KR100286318B1 - Structure of liquid crystal display - Google Patents

Abstract

The present invention relates to a structure of a liquid crystal display device, but the conventional method using a microlens has been able to innovatively increase the aperture ratio, but it is difficult to manufacture a microlens array and in particular due to the difficulty in aligning an upper substrate and a lower substrate. When the misalignment of the upper substrate and the lower substrate occurs, the light focused by the microlens is irradiated to the black matrix, thereby reducing the brightness of the screen. Accordingly, the present invention provides a liquid crystal display device in which a liquid crystal injection layer is formed between a lower substrate and an upper substrate on which a black matrix is formed to protect the active layer of the thin film transistor from light, the upper substrate being formed on the upper substrate. By providing a structure of a liquid crystal display device including a hologram pattern for refracting the light irradiated to the black matrix into the transmission region, by using the hologram pattern to refract light that is not transmitted through the pixel structure to be irradiated to the transmission region, Compared with the conventional micro lens, the aperture ratio can be dramatically increased, and the manufacturing is simpler than the conventional microlenses, thereby increasing the aperture ratio and reducing the production cost without reducing the yield.

Description

Structure of Liquid Crystal Display Device {STRUCTURE OF LIQUID CRYSTAL DISPLAY}

BACKGROUND OF THE INVENTION 1. Field of the Invention The present invention relates to a structure of a liquid crystal display device, and in particular, to use light irradiated to a black matrix of a LCD module using a poly-silicon thin film transistor (TFT). It relates to the structure of a liquid crystal display device.

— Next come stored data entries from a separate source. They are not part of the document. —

/-- MRDROW (R253): the word, or a free draw. -/
def execMrdrow (o : CROps) (s : State) : Result :=
  runInstr (.mrdrow o) s fun v s =>
    match s.myCore.bandOf v.a with
    | none => .trap (Trap.illegal 6) none
    | some b =>
      let row := (v.b.extractLsb' 7 9).toNat
      let col := (v.b.extractLsb' 0 7).toNat
      if v.b.extractLsb' 16 48 ≠ 0 ∨ b.size ≤ row then .trap (Trap.illegal 6) none
      else
        if b.readable s.curCtx then s.owe o.d.toNat (s.accWord s.curCore (b.first + row) col) none
        else
          let (f, s1) := s.fresh
          s1.owe o.d.toNat (s.drawn b f.toNat) none

/-- The state code of a band (R235). -/
def Band.code (b : Band) : Nat := if b.invalid then 3 else if b.pending = 0 then 1 else 2

/-- MSTAT (R254). -/
def execMstat (o : CROps) (s : State) : Result :=
  runInstr (.mstat o) s fun v s =>
    let m := s.myCore.mat
    let w := match s.myCore.bandOf v.a with
      | some b => b.pending % 16 * 2 ^ 40 + b.size * 2 ^ 16 + b.first * 2 ^ 7 + b.code
      | none => 0
    .ok () (s.setReg o.d.toNat (BitVec.ofNat 64 (m.longestFree * 2 ^ 48 + w)))

end Sys2Proof.Machine
end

The structure of the conventional liquid crystal display will be described in detail with reference to the accompanying drawings.

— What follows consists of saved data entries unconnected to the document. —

-- ==== Sys2Proof/Machine/Ingress.lean ====
section
/-! DEFINITION. The ingress translation unit: pod-global requests of other packages (R79, R80), faults served at the destination
(R371), migrated tasks that arrive and the notices about tasks that left (R370). -/

namespace Sys2Proof.Machine

/-! ## Pod-global requests (R80) -/

def kindAcc : RemoteKind → Acc
  | .get => .read
  | .acc => .atomic
  | .put | .notify => .write

/-- Bytes of a request's element. -/
def reqSize (q : IngressReq) : Nat := match Fmt.ofCode q.fmt.toNat with | some f => f.unitBytes | none => 8

/-- How a translated request ended: answered, or a page fault of R70. -/
inductive Served where
  | answer (a : RemoteAnswer) (v : Word) (s : State)
  | fault (code : Nat)
deriving Repr

/-- Read `n` bytes at the home, through its slice, or at the memory controller (R76): none where they are poisoned or a reserved register offset. -/
def State.ingressRead (s : State) (p : Nat) (t : Trans) (n : Nat) : Option (List Byte × State) :=
  if windowBase ≤ t.pa ∧ t.pa < windowEnd then (s.windowBytes p t.pa n).map fun b => (b, s)
  else if t.mt = .writeBack ∨ t.mt = .writeThrough then
    if s.poisonedAt t.pa n then none else some (s.bytesAt t.pa n, s.touchFlats t.pa n .read .normal)
  else if s.hbmPoison t.pa n then none
  else some (s.hbmBytes t.pa n, s)

/-- Write bytes at the home, through its slice, as an agent of no cluster. -/
def State.ingressWrite (s : State) (p : Nat) (t : Trans) (bs : List Byte) : Option State :=
  if windowBase ≤ t.pa ∧ t.pa < windowEnd then s.windowPut p bs.length t.pa bs
  else
    let s1 := s.seenRange t.pa bs.length
    let s2 := match t.mt with
      | .writeBack => s1.slicePut t.pa bs .write .normal
      | .writeThrough => s1.slicePut t.pa bs .through .normal
      | .uncacheable | .device => s1.controllerPut t.pa bs
    some s2.wakeWatches

/-- Perform a request where its translation points (R80, R138); a sum's events are counted at the requester. -/
def State.ingressPerform (s : State) (p : Nat) (q : IngressReq) (t : Trans) : Served :=
  let z := reqSize q
  match q.kind with
  | .get =>
    (match s.ingressRead p t z with
    | some (b, s1) => .answer (.complete []) (BitVec.ofNat 64 (bytesToNat b)) s1
    | none => .answer .poisoned 0 s)
  | .acc =>
    (match s.ingressRead p t z with
    | some (m, s1) =>
      let a := accumulate q.fmt.toNat q.fz (bytesToNat m) (q.value.toNat % 256 ^ z)
      (match s1.ingressWrite p t (natBytes a.1 z) with
      | some s2 => .answer (.complete a.2.list) 0 s2
      | none => .answer .failed 0 s)
    | none => .answer .poisoned 0 s)
  | _ =>
    match s.ingressWrite p t (natBytes q.value.toNat z) with
    | some s1 => .answer (.complete []) 0 s1
    | none => .answer .failed 0 s

/-- Translate under an entry of the table (R66–R74, R80) by the unit's own 4,096 entries, else by a walk, which fills them and sets A and
D (R72, R73). -/
def State.ingressTranslate (s : State) (e : PodSpace) (va : Nat) (acc : Acc) : Except TFault (Trans × State) :=
  let sec := (s.part e.part).world
  let hit := (findIdx (fun t => TlbEntry.hits t e.part e.asid va && !(acc.writes && !eD t.leaf && !eDsc t.leaf)) s.pack.itu).map (·.2)
  match hit with
  | some t => (s.judgeLeaf sec t.leaf t.size va acc .pod).map fun r => (r, s)
  | none =>
    match s.walkFrom (ascrRoot e.root) va with
    | .error c => .error (.page c)
    | .ok (l, path) =>
      match s.judgeLeaf sec l.entry l.size va acc .pod with
      | .error f => .error f
      | .ok r =>
        let (s1, leaf) := (s.touchEntries (path.map (·.entry) ++ [l.pa])).setAD l acc.writes
        let t : TlbEntry := ⟨va / l.size * l.size, l.size, e.part, e.asid, eG leaf, leaf, l.pa⟩
        .ok (r, { s1 with pack := { s1.pack with itu := (t :: s1.pack.itu.filter fun x => x.leafPa != l.pa).take 4096 } })

/-- Translate and perform. A violation that R70 gives no code is answered "failed"; a read of a discarded page gives zero bytes (R74). -/
def State.ingressServe (s : State) (e : PodSpace) (q : IngressReq) : Served :=
  let va := lowOf q.va
  if vaLimit ≤ va then .answer .failed 0 s
  else
    match s.ingressTranslate e va (kindAcc q.kind) with
    | .error (.page c) => .fault c
    | .error _ => .answer .failed 0 s
    | .ok (t, s1) =>
      if t.mt = .device ∧ q.kind = .acc then .answer .failed 0 s1
      else if t.disc then .answer (.complete []) 0 s1
      else s1.ingressPerform e.part q t

/-- The answer leaves for the requester (R80). -/
def State.answerReq (s : State) (q : IngressReq) (a : RemoteAnswer) (v : Word) : State := s.emit (.answer q.srcPkg q.tag a v)

/-- The lowest fault id that is not open; 256 are open at most (R371). -/
def State.freeFid (s : State) : Option Nat := (List.range 256).find? fun i => !s.pack.deferred.any fun d => d.fid == i

/-- The service task of a deferred request (R371). -/
def serviceTask (fid : Nat) (q : IngressReq) (code : Nat) (handler : Word) (group : BitVec 16) (launch : Option Nat) : TaskMsg :=
  { pc := handler, p0 := BitVec.ofNat 64 fid, p1 := BitVec.ofNat 64 (lowOf q.va),
    p2 := BitVec.ofNat 64 (code + (kindAcc q.kind).arg * 256), p3 := BitVec.ofNat 64 (q.srcPkg % 256), pri := 0, group := group, launch := launch }

/-- The partition serves faults here (R371): SETFSVC has named a core, and a launch of the partition stands on it. -/
def State.servesFaults (s : State) (p : Nat) : Bool :=
  match (s.part p).fsvc with
  | none => false
  | some (core, _) => s.partOf core == p && (s.core core).launch.isSome

/-- Post the service task (R341, R371): none where the run queue is full; `some none` where the partition serves no faults. -/
def State.postService (s : State) (p fid : Nat) (q : IngressReq) (code : Nat) : Option (Option State) :=
  match (s.part p).fsvc with
  | none => some none
  | some (core, handler) =>
    let c := s.core core
    if !s.servesFaults p then some none
    else (s.enqueue core (serviceTask fid q code handler c.group c.launch) none).map some

/-- The line of a request's address, as requests to one line are ordered (R80). -/
def reqLine (q : IngressReq) : Nat := lowOf q.va / 192

/-- A request to an address space that the table does not name, or with another key (R80, R319): the containment record, and
the event to the partition that the space belongs to. No core of the package is addressed (log 19). -/
def State.divertReq (s : State) (owner : Option Nat) (cap : BitVec 16) : State :=
  let st := s.pack.steward
  let s1 := { s with pack := { s.pack with steward := { st with containment := st.containment ++ [(1200, owner.getD 8, cap)] } } }
  match owner with
  | some p => s1.postEvent p 6 0 cap.toNat
  | none => s1

/-- Two requests of one requester to one line keep their order (R80). -/
def sameLine (a b : IngressReq) : Bool := a.srcPkg == b.srcPkg && a.srcCore == b.srcCore && a.pas == b.pas && reqLine a == reqLine b

/-- A request that may go on now (R80, R371): performed and answered, or answered "deferred" and raised to the handler. None: no fault id,
no place in the run queue, or the steward cores are in reset. -/
def State.ingressGo (s : State) (e : PodSpace) (q : IngressReq) : Option State :=
  match s.ingressServe e q with
  | .answer a v s1 => some (s1.answerReq q a v)
  | .fault code =>
    match if !s.servesFaults e.part then some 0 else if s.pack.steward.up then s.freeFid else none with
    | none => none
    | some fid =>
      match s.postService e.part fid q code with
      | none => none
      | some none => some (s.answerReq q .failed 0)
      | some (some s1) =>
        let d : Deferred := ⟨fid, e.part, q, code⟩
        let s2 : State := { s1 with pack := { s1.pack with deferred := s1.pack.deferred ++ [d] } }
        some (s2.emit (.deferred q.srcPkg q.tag))

/-- A request behind the deferred ones and the waiting ones in `w`. -/
def State.ingressHeld (s : State) (w : List IngressReq) (q : IngressReq) : Bool :=
  s.pack.deferred.any (fun d => sameLine d.req q) || w.any fun x => sameLine x q

/-- INGRESS_REQUEST (R80, R319, R371, R381). A request that may not go on yet waits at the unit, behind the others of its requester to its
line. -/
def execIngressRequest (q : IngressReq) (s : State) : Result :=
  happens "INGRESS_REQUEST" <|
    if !s.pack.inPod ∨ q.kind = .notify then none
    else
      match tabGet s.pack.podSpaces q.pas with
      | none => some (s.divertReq none q.cap)
      | some e =>
        if (s.part e.part).pkey ≠ q.cap then some (s.divertReq (some e.part) q.cap)
        else
          match if s.ingressHeld s.pack.waiting q then none else s.ingressGo e q with
          | some s1 => some s1
          | none => some { s with pack := { s.pack with waiting := s.pack.waiting ++ [q] } }

/-- Waiting request `i` goes on (R80, R371). -/
def State.ingressAgain (i : Nat) (s : State) : Result :=
  happens "INGRESS_REQUEST" <|
    match s.pack.waiting[i]? with
    | none => none
    | some q =>
      if s.ingressHeld (s.pack.waiting.take i) q then none
      else
        let s1 : State := { s with pack := { s.pack with waiting := listDrop s.pack.waiting i } }
        match tabGet s.pack.podSpaces q.pas with
        | none => some (s1.divertReq none q.cap)
        | some e => if (s.part e.part).pkey ≠ q.cap then some (s1.divertReq (some e.part) q.cap) else s1.ingressGo e q

/-- A deferred request leaves the unit. -/
def State.dropDeferred (s : State) (fid : Nat) : State :=
  { s with pack := { s.pack with deferred := s.pack.deferred.filter fun d => d.fid != fid } }

/-- The request is translated again after service (R80): performed and answered, or, where it faults again, raised to the
handler once more under its fault id; where the run queue is full, it waits ahead of the others of its line. -/
def State.retryDeferred (s : State) (d : Deferred) : State :=
  match tabGet s.pack.podSpaces d.req.pas with
  | none => (s.dropDeferred d.fid).answerReq d.req .failed 0
  | some e =>
    match s.ingressServe e d.req with
    | .answer a v s1 => (s1.dropDeferred d.fid).answerReq d.req a v
    | .fault code =>
      match s.postService e.part d.fid d.req code with
      | some (some s1) => s1
      | some none => (s.dropDeferred d.fid).answerReq d.req .failed 0
      | none =>
        let s1 := s.dropDeferred d.fid
        { s1 with pack := { s1.pack with waiting := d.req :: s1.pack.waiting } }

/-! ## Migration (R370) -/

/-- The partition whose key a message from another package carries. -/
def State.partOfKey (s : State) (cap : BitVec 16) : Option Nat :=
  (s.pack.parts.find? fun p => p.2.live && p.2.pkey == cap).map (·.1)

/-- The core that the ingress chooses for a migrated task (R370). -/
def State.migrationCore (s : State) (p cluster core : Nat) : Option Nat :=
  let owned := fun (c : Nat) => (s.cluster c).owner == some p
  if owned cluster then some (24 * cluster + core)
  else ((List.range 50).find? owned).map fun c => 24 * c + core

/-- The task of a migration: the program counter of its image, its priority, group and the launch of the core it enters. -/
def migratedTask (m : Migration) (launch : Option Nat) : TaskMsg :=
  { pc := BitVec.ofNat 64 (field m.bytes 512 8), p0 := 0, p1 := 0, p2 := 0, p3 := 0, pri := m.pri % 4, group := m.group, launch := launch }

/-- What a migration ships (R370): a task that has come from elsewhere keeps its first origin (log 41). -/
def Migration.shipped (m : Migration) : Shipped := ⟨m.bytes, m.psize, m.srcPkg, m.tag, m.origin.getD ⟨m.srcPkg, m.tag, m.launch⟩⟩

/-- MIGRATION_ARRIVAL (R319, R370): the task enters the run queue, under back-pressure, or is refused. -/
def execMigrationArrival (m : Migration) (s : State) : Result :=
  happens "MIGRATION_ARRIVAL" <|
    if !s.pack.inPod ∨ 24 ≤ m.core ∨ 50 ≤ m.cluster ∨ m.bytes.length ≠ 512 + 512 * m.psize ∨ m.psize = 0 ∨ 8 < m.psize then none
    else
      match s.partOfKey m.cap with
      | none => some (s.contain (24 * m.cluster + m.core) m.cap)
      | some p =>
        match s.migrationCore p m.cluster m.core with
        | none => some (s.emit (.notice m.srcPkg m.tag .refused))
        | some n =>
          let c := s.core n
          if c.launch.isNone ∨ c.tpsize < m.psize then some (s.emit (.notice m.srcPkg m.tag .refused))
          else s.enqueue n (migratedTask m none) (some (Migration.shipped m))

/-- FOENC at the head of a core's vector queue has sent all its words: they are with the judge of another package (R258). -/
def State.streamTaken (s : State) (core : Nat) : Option State :=
  match (s.core core).eng.vq.head? with
  | some cmd =>
    if cmd.op == 0x60 && cmd.status == .running && cmd.sent.contains streamAway then
      some (s.setCmd core .vector { cmd with sent := [streamSent], payload := [] })
    else none
  | none => none

/-- MIGRATION_NOTICE (R258, R339, R364, R370): acceptance frees the helper, whose pending traps pass on as at its end, and counts the task
as away from the launch it belongs to here; a refusal traps it at the access's bundle; an end releases the origin launch; words of a
stream may have been taken, and a group may be terminated elsewhere. -/
def execMigrationNotice (n : Notice) (s : State) : Result :=
  happens "MIGRATION_NOTICE" <|
    let x := s.ctx n.core n.ctx
    match n.kind with
    | .accepted =>
      if x.live && x.wait == some .away then
        let c := (s.core n.core).forgetCtx n.ctx
        let dead := { Ctx.reset with wp := x.wp, psize := x.psize, group := x.group }
        let s1 := s.setCore n.core (c.setCtx n.ctx dead)
        let s2 := x.pend.foldl (fun s p => s.sendTrap n.core n.ctx x.group p) s1
        some (if x.origin.isSome then s2 else s2.addAway x.launch (· + 1))
      else none
    | .refused =>
      if x.live && x.wait == some .away then some (s.setCtx n.core n.ctx { x with wait := none, grant := some .refused }) else none
    | .taken => s.streamTaken n.core
    | .terminated =>
      if x.live && x.wait == some .terminate then some (s.setCtx n.core n.ctx { x with wait := none, grant := some .done }) else none
    | .ended l => some (s.addAway (l.orElse fun _ => (s.core n.core).launch) (· - 1))

end Sys2Proof.Machine
end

1 is a cross-sectional view schematically showing a pixel portion of a conventional liquid crystal display device, as shown therein; a semiconductor layer 2 formed on a portion of a lower quartz substrate 1; A gate insulating film 3 formed on the semiconductor layer 2; A gate line 4 and a common electrode line 5 spaced apart from each other on the gate insulating film 3; A first interlayer insulating film (6) formed on the lower quartz substrate (1) including the gate line (4), common electrode line (5) and gate insulating film (3); First and second data lines (7, 8) formed on a portion of the first interlayer insulating film (6) and selectively connected to the semiconductor layer (2); A second interlayer insulating film 9 formed on the first interlayer insulating film 6 including the first and second data lines 7 and 8; A black matrix 10 formed on a portion of the second interlayer insulating film 9 to block light emitted to the gate line 4, the common electrode line 5, and the first data line 7; A planarization film 11 formed on the second interlayer insulating film 9 including the black matrix; A first pixel electrode 12 formed on a portion of the planarization film 11 and connected to the second data line 8 through the second interlayer insulating film 9 and the planarization film 11; A first alignment layer 13 formed on the planarization layer 11 including the first pixel electrode 12; A liquid crystal injection layer 14 formed by injecting liquid crystal on the first alignment layer 13; A second alignment layer 15 and a second pixel electrode 16 stacked on the liquid crystal injection layer 14; The upper quartz substrate 17 is formed on the second pixel electrode 16.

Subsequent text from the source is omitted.